フォーラムの歩き方

会場に一歩足を踏み入れると、企業ブースがずらりと並び、それぞれ数名の説明担当者が待ち構える――お馴染の転職フォーラムの光景ですが、思わず気圧される思いをしたことはありませんか。
今までフォーラムに参加して、転職を成功させた方達から寄せられたよくある質問をご紹介します。
ぜひ参考にしてみてくださいね。

フォーラムは企業側と参加者との情報交換の場です
――スムーズな面談に役立つ事前登録、履歴書・職務経歴書

転職応援フォーラムはどういう形で行われるのですか。
形式はいろいろあると思いますが、今回のフォーラムは技術者から営業・事務職まで幅広く募集する企業がブースに並んでおり、それぞれ自社全体あるいは募集職種に関連する事業分野を紹介しています。説明者は採用部門だけでなく事業部門の担当者が詰めていることがほとんどで、かなり突っ込んだ質問にも答えてくれます。
フォーラムの事前登録は必要ですか。
事前登録はなくても参加できます。ただ、当日参加の方には(企業ブ−ス)訪問シートを会場で記入して頂くので、時間の有効利用のためにも事前登録をお勧めします。
面談の時、訪問シートの他に履歴書や業務経歴書も必要でしょうか。
自分自身の情報を整理し、面談をスムーズに運ぶためには用意しておいた方がベターですが、必須ではありません。
企業ブースではどんなことが行われているのですか。面談は「面接」と同じですか。
いえ、面接ではありません。一般的には企業側が事業と業務内容、必要な技術要件などを説明し、参加者は自分のスキルと諸条件がマッチするかどうか質問します。いわば情報交換の場と考えた方が良いでしょう。服装もビジネスカジュアルが無難ですが、ポロシャツ姿で十分です。

「埋もれた人材を発掘したい」が企業の本音です
――迷ったら「キャリア相談コーナー」を活用する

有名企業がずらりと並んでいると、「果たして自分の技術レベルで通用するのか」、「ベンチャー企業での経験しかないので笑われはしないか」と気後れしてしまいそうですが。
「“使える人材”を発掘したい」というのが参画企業の本音ですから、どんな企業に勤めているか(いたか)は重要ではありません。
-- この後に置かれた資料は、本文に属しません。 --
-- ==== Sys2Proof/Tests/Slice0.lean ====
section
/-! SUPPORT. Small tests of the model, and a witness for every statement that has hypotheses. The words in the decode tests are
written out bit by bit from the encodings of spec/10 to spec/13. -/

namespace Sys2Proof.Tests
open Sys2Proof.Machine

/-! ### Well-formedness: an ill-formed term for each check of rule R223 -/

theorem test_wf_shli : (Instr.shli false { g := 0, d := 1, a := 2, imm := 64 }).wf = false := by decide
theorem test_wf_shri : (Instr.shri false { g := 0, d := 1, a := 2, imm := 64 }).wf = false := by decide
theorem test_wf_srai : (Instr.srai true { g := 0, d := 1, a := 2, imm := 0xFF }).wf = false := by decide
theorem test_wf_cmp : (Instr.cmp false { g := 0, pd := 1, cc := 6, a := 2, b := 3 }).wf = false := by decide
theorem test_wf_cmpi : (Instr.cmpi false { g := 0, pd := 1, cc := 7, a := 2, imm := 3 }).wf = false := by decide
theorem test_wf_sysRd : (Instr.sysRd { g := 0, d := 1, n := 0x005 }).wf = false := by decide
theorem test_wf_sysWr : (Instr.sysWr { g := 0, a := 1, n := 0x000 }).wf = false := by decide
theorem test_wf_vextD : (Instr.vextD { g := 0, d := 1, a := 2, imm := 32 }).wf = false := by decide
theorem test_wf_vcvt : (Instr.vcvtF16F32 { g := 0, d := 1, a := 2, m := 4 }).wf = false ∧
    (Instr.vcvtBf16F32 { g := 0, d := 1, a := 2, m := 4 }).wf = false ∧
    (Instr.vcvtF32F16 { g := 0, d := 1, a := 2, m := 5 }).wf = false ∧
    (Instr.vcvtF32Bf16 { g := 0, d := 1, a := 2, m := 7 }).wf = false ∧
    (Instr.vcvtNfF32 { g := 0, d := 1, a := 2, m := 4, f := 1 }).wf = false ∧
    (Instr.vcvtF32Nf { g := 0, d := 1, a := 2, m := 4, f := 1 }).wf = false ∧
    (Instr.vcvtI32F32 { g := 0, d := 1, a := 2, m := 4 }).wf = false ∧
    (Instr.vcvtF32I32 { g := 0, d := 1, a := 2, m := 4 }).wf = false ∧
    (Instr.vcvtN32F32 { g := 0, d := 1, a := 2, m := 4 }).wf = false ∧
    (Instr.vcvtF32N32 { g := 0, d := 1, a := 2, m := 4 }).wf = false := by decide
theorem test_wf_mmDrain : (Instr.mmDrain { g := 0, a := 1, acc := 2, f := 3, m := 4, zr := 0 }).wf = false := by decide
theorem test_wf_masks : (Instr.mmZero { g := 0, mask := 0 }).wf = false ∧ (Instr.tokClr { g := 0, mask := 0 }).wf = false := by
  decide
theorem test_wf_cardIssue : (Instr.cardIssue { g := 0, a := 1, b := 62 }).wf = false := by decide
theorem test_wf_semWait : (Instr.semWait { g := 0, m := 1, n := 0 }).wf = false := by decide
theorem test_wf_loopSet : (Instr.loopSet { g := 0, l := 6, a := 1, len := 1 }).wf = false ∧
    (Instr.loopSet { g := 0, l := 5, a := 1, len := 0 }).wf = false ∧
    (Instr.loopSetRot { g := 0, l := 7, a := 1, len := 1 }).wf = false ∧
    (Instr.loopSetRot { g := 0, l := 5, a := 1, len := 0 }).wf = false := by decide
theorem test_wf_loopPair : (Instr.loopPair { g := 0, l := 6, j := 0, s := 1, b := 2 }).wf = false := by decide
theorem test_wf_predRegion : (Instr.predRegion { g := 0, p := 1, n := 0 }).wf = false := by decide

/-! ### Words written out field by field from rules R209, R211, R222 and the opcode maps R224 to R231 -/

theorem test_word_add : decodeSlot .sa (3#4 ++ 0x00#8 ++ 1#6 ++ 2#6 ++ 33#6 ++ 0#2) =
    .ok (.add false { g := 3, d := 1, a := 2, b := 33 }) := by decide
theorem test_word_addi : decodeSlot .sb (0#4 ++ 0x10#8 ++ 5#6 ++ 6#6 ++ 0xFF#8) =
    .ok (.addi true { g := 0, d := 5, a := 6, imm := 0xFF }) := by decide
theorem test_word_movi : decodeSlot .sa (0#4 ++ 0x18#8 ++ 7#6 ++ 0x2345#14) =
    .ok (.movi false { g := 0, d := 7, imm := 0x2345 }) := by decide
theorem test_word_cmp : decodeSlot .sa (0#4 ++ 0x20#8 ++ 4#4 ++ 5#3 ++ 8#6 ++ 9#6 ++ 0#1) =
    .ok (.cmp false { g := 0, pd := 4, cc := 5, a := 8, b := 9 }) := by decide
theorem test_word_br : decodeSlot .sb (0#4 ++ 0x80#8 ++ 0xFFFFE#20) = .ok (.br { g := 0, off := 0xFFFFE }) := by decide
theorem test_word_trap : decodeSlot .sb (0#4 ++ 0x89#8 ++ 0#4 ++ 0xBEEF#16) = .ok (.trap { g := 0, code := 0xBEEF }) := by
  decide
theorem test_word_sysRd : decodeSlot .sb (0#4 ++ 0x90#8 ++ 2#6 ++ 0x031#12 ++ 0#2) =
    .ok (.sysRd { g := 0, d := 2, n := 0x031 }) := by decide
theorem test_word_vadd : decodeSlot .va (0#4 ++ 0x00#8 ++ 1#6 ++ 2#6 ++ 3#6 ++ 1#2) =
    .ok (.vaddF32 { g := 0, d := 1, a := 2, b := 3, x := 1 }) := by decide
theorem test_word_loopSet : decodeSlot .lp (0#4 ++ 0x00#8 ++ 2#3 ++ 9#6 ++ 17#8 ++ 1#1 ++ 0#2) =
    .ok (.loopSetRot { g := 0, l := 2, a := 9, len := 17 }) := by decide
theorem test_word_predSet : decodeSlot .lp (0#4 ++ 0x14#8 ++ 6#4 ++ 1#1 ++ 0#15) =
    .ok (.predSet { g := 0, pd := 6, v := 1 }) := by decide
theorem test_word_mmStart : decodeSlot .mx (0#4 ++ 0x00#8 ++ 3#6 ++ 2#3 ++ 4#4 ++ 5#4 ++ 0#1 ++ 0#2) =
    .ok (.mmStart { g := 0, a := 3, acc := 2, fa := 4, fb := 5 }) := by decide
theorem test_word_xsend : decodeSlot .xc (0#4 ++ 0x00#8 ++ 3#6 ++ 0x3FFF#14) =
    .ok (.xsend { g := 0, a := 3, imm := 0x3FFF }) := by decide
theorem test_word_reserved : decodeSlot .sa (0#4 ++ 0x20#8 ++ 4#4 ++ 5#3 ++ 8#6 ++ 9#6 ++ 1#1) = .bad .illegalEncoding ∧
    decodeSlot .xc (0#4 ++ 0xFF#8 ++ 0#20) = .bad .illegalOpcode := by decide
theorem test_head : decodeHead (0#4 ++ 0#4 ++ 5#7 ++ 1#1 ++ 0x81#8 ++ 0x43#8) 12 =
    .bundle { idle := 5, safe := true, wm := 0x81, sp := 0x43 } := by decide

/-! ### Small states -/

/-- A core with some registers set: s1 = 5, s2 = -1, s3 = 64, s4 = 3, s5 = 0x100, and p1 = 1. -/
def trialRegs : Regs :=
  ((((Regs.reset.setS 1 5).setS 2 0xFFFFFFFFFFFFFFFF).setS 3 64).setS 4 3).setS 5 0x100 |>.setP 1 true

/-- A bundle whose checks have passed is issuing, and more slots follow. -/
def trial : State :=
  { State.reset with
    core := { Core.reset 0 with reg := trialRegs }
    arg := { Arg.none with bundle := true, last := false } }

/-- The same at the last slot of the bundle. -/
def trialLast : State := { trial with arg := { Arg.none with bundle := true } }

/-- What an instruction leaves in flight. -/
def effects (o : Out) : List Effect := match o with | .next t => t.core.ctl.lands.map (·.eff) | _ => []
def actions (o : Out) : List Action := match o with | .next t => t.core.ctl.claims.map (·.act) | _ => []
/-- What holds of the next state. -/
def after (o : Out) (p : State → Bool) : Bool := match o with | .next t => p t | _ => false

theorem trial_issues : trial.issuing 0 ∧ trial.issuing 1 ∧ trialLast.issuing 0 := ⟨⟨rfl, by decide⟩, ⟨rfl, by decide⟩, ⟨rfl, by decide⟩⟩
やはり重視するのはスキルや資質、業務経歴です。技術レベルや経験度についても、企業側は「現時点で要求レベルに達してなくても、将来モノになりそうな人材なら採りたい」という構えですから、懇切に応対してくれます。訪問企業の的を絞れていないなら、むしろ開き直って「情報収集の場」と思ったら如何でしょうか。

面談しただけでは「応募」にはなりません
――決意したら改めて応募手続きを

面談でかなり良い感触を得たので、企業側から連絡があると思っていたのに、何もコンタクトがなかった―と失望していた人がいましたが。
訪問シートを提出しても応募したことにはなりません。面談の結果、応募の決意を固めたら、改めて企業の採用部門に申し込む必要があります。応募の方法をその担当者に聞くか、日経キャリアNETのサイトでチェックして下さい。
転職意思が明確でなく、「条件次第で転職を考えてもいいな」くらいの軽い気持で参加するのは場違いですか。それと、現在勤務している企業が出展していると行きにくいですね。
転職意思は漠然としていても、現在のご自身の技術・スキルの市場価値の再確認、将来の企業動向と自分を伸ばす可能性を発見する場として、フォーラムを活用したら良いと思います。また、勤務中の企業が出展していても、そのブースに行かない限り分かりません。ブースの配置も示しているのでニアミスも防げます。

視野を広げるという“ゆとりの姿勢”で新たな展望を
――より良い仕事に遭遇するには、フォーラムを何度でも賢く利用する

一度参加して、その時はマッチする企業がなかったのですが、また参加しても差し支えないですか。
全く問題ありません。ご自身の技術・スキルが向上し経験も深まっているはずです。一方、企業側でも採用ニーズが変わっていきます。要件がマッチすれば、転職慣れした人より歓迎されるのではないでしょうか。
最後に、こうしたフォーラムに参加する際の心構えを教えて下さい。
不況期に憧れの企業に入れなかった方、なんとなく行き詰っている方、それでも転職を漠然としかイメージ出来ない方々にお勧めしたいです。「この企業に転職したい」と最初から的を絞っている転職希望者よりも、むしろ、「どんな企業が何をしようとしてどういう人材を集めようとしているのか」を情報収集するくらいの姿勢の方が良いのです。その方が自然体で視野が広がり、自分自身の市場価値の再発見とともに、自分にぴったり合った企業との遭遇も期待できるのです。